Furthermore, William Hill currently has a US market share of sports wagering of 29%, which its partnership with Caesars has contributed to. The gradual legalisation of sports betting across the US, since the Supreme Court overturned a federal ruling banning the practice in 2018, has made the US a hotspot for opportunity, with William Hill anticipating  ‘it will become the largest regulated market in the world’.  The company has continued to capitalise on these opportunities, recently announcing a multi-year deal between Caesars Entertainment and ESPN which will feature William Hill's sports betting US data and apps across ESPN platforms.

A tie-up with William Hill would therefore help Caesars cement its position in the growing US market. Commenting on the takeover, Caesars stated:

‘Caesars is excited to develop further its existing relationship with William Hill and partner with the William Hill management team to develop its offering and grow the value of the business, in particular to capitalise on the full set of opportunities presented in the US as the US gaming market goes through an unprecedented period of regulatory change, development and growth’.

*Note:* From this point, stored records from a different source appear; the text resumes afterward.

-- ==== Sys2Proof/Machine/Mailbox.lean ====
section
/-! DEFINITION. The mailbox unit's commands: the completions of its accesses and the wait limit (R179 to R182, R187,
R39 to R42). -/

namespace Sys2Proof.Machine

/-- The fetched record is decided on: poisoned, unknown, or handed to its owner (R180). -/
def decideRecord (words : List (Word × Bool)) (s : State) : State :=
  let s := { s with engine := { s.engine with state := .executing, record := words.map (·.1) } }
  if words.any (·.2) then completeCommand .refusedArgument [] s
  else
    match CommandCode.ofWord (s.recordWord 0) with
    | none => completeCommand .unknown [] s
    | some c => { s with engine := { s.engine with work := .handed c } }

/-- The completion of a fetch: each word is formed as the front port would form it in the ring window's check policy
(R179). -/
def fetchDone (a : Access) (ws : List MemWord) (s : State) : State :=
  finish (if a.discarded then s else decideRecord (ws.map (formed (s.policyAt a.offset))) s)

/-- COMMAND_FETCH_COMPLETE (R179, R180). -/
def execCommandFetchComplete (flips : List MemWord) (s : State) : Host.Outcome State Fault Refusal :=
  atRead .fetch flips s fetchDone

/-- COMPLETION_WRITE_COMPLETE (R182): the done write is to be made. -/
def execCompletionWriteComplete (s : State) : Host.Outcome State Fault Refusal :=
  atWrite .completionWrite s fun a s =>
    finish (if a.discarded then s else { s with engine := { s.engine with work := .doneWrite } })

/-- The command is no longer in hand: the engine faults, fetches again or is IDLE (R182). -/
def commandEnds (s : State) : State :=
  let done := nextIndex s.settings.cmdRingSlots s.engine.done
  if s.engine.faultPending then
    { s with engine := { s.engine with done := done, work := .none, faultPending := false, state := .faulted } }
  else beginFetch { s with engine := { s.engine with done := done, work := .none, state := .idle } }

/-- DONE_WRITE_COMPLETE (R182). -/
def execDoneWriteComplete (s : State) : Host.Outcome State Fault Refusal :=
  atWrite .doneWrite s fun a s => finish (if a.discarded then s else commandEnds s)

/-- The results of a CHECK-RANGE that timed out: its counts, and the offset of the group it waited on (R115). -/
def timeoutResults (r : CheckRange) (group : Nat) : List Byte :=
  le 2 r.checked ++ le 4 r.single ++ le 4 r.uncorrectable ++ le 4 group

/-- The wait of the command in hand ends at its limit (R181, R39, R69, R115). -/
def waitEnds (s : State) : State :=
  match s.engine.work, s.prep.range with
  | .checkRange, some r =>
    completeCommand .timeout (timeoutResults r s.prepGroup) { s with prep := Prep.initial }
  | _, _ => completeCommand .timeout [] s

/-- CMD_WAIT_EXPIRY (R181). -/
def execCmdWaitExpiry (s : State) : Host.Outcome State Fault Refusal :=
  match s.engine.state, s.engine.waitTimer with
  | .waiting, .running _ => .next (finish (waitEnds s))
  | _, _ => .next s

/-- The results of DIAG-READ (R40, R198). -/
def diagResults (loc : Location) (w : MemWord) : List Byte :=
  wordBytes w.data ++ [w.check] ++ [syndrome w] ++ locField loc

/-- DIAG_WORD_READ_COMPLETE (R40, R42). -/
def execDiagWordReadComplete (flips : List MemWord) (s : State) : Host.Outcome State Fault Refusal :=
  atRead .diagRead flips s fun a ws s =>
    finish (if a.discarded then s else completeCommand .done (diagResults a.loc (ws.headD (made 0))) s)

/-- DIAG_WORD_WRITE_COMPLETE (R41, R42). -/
def execDiagWordWriteComplete (s : State) : Host.Outcome State Fault Refusal :=
  atWrite .diagWrite s fun a s => finish (if a.discarded then s else completeCommand .done [] s)

/-- EVENT_ENTRY_WORD_WRITE_COMPLETE (R187): the next entry word or the produce write is to be made. -/
def execEventEntryWordWriteComplete (s : State) : Host.Outcome State Fault Refusal :=
  atWrite .entryWrite s fun a s =>
    finish (if a.discarded then s else { s with posting := s.posting.map fun p => { p with step := p.step + 1 } })

/-- The removal of a posted entry (R187, step 3). -/
def removePosted (s : State) : State :=
  match s.posting with
  | some p =>
    { s with
      events := { s.events with produce := nextIndex s.settings.eventRingEntries s.events.produce }
      queue := s.queue.tail
      missed := satSub s.missed p.missed
      posting := none }
  | none => s

/-- PRODUCE_WRITE_COMPLETE (R187). -/
def execProduceWriteComplete (s : State) : Host.Outcome State Fault Refusal :=
  atWrite .produceWrite s fun a s =>
    finish (if !a.discarded && decide (s.ctl.regime = .running) then removePosted s else s)

end Sys2Proof.Machine
end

In contrast, 2018 saw further restrictions for betting in the UK, with the maximum stake on ‘Fixed Odds Betting Terminals’ being limited to £2, which led to William Hill closing 713 stores in Q3 2019. Caesars’ focus is currently primarily on the opportunities available to it in the US. The company also confirmed in its announcement that it intends to work with William Hill’s management to find alternative owners for its non-US businesses.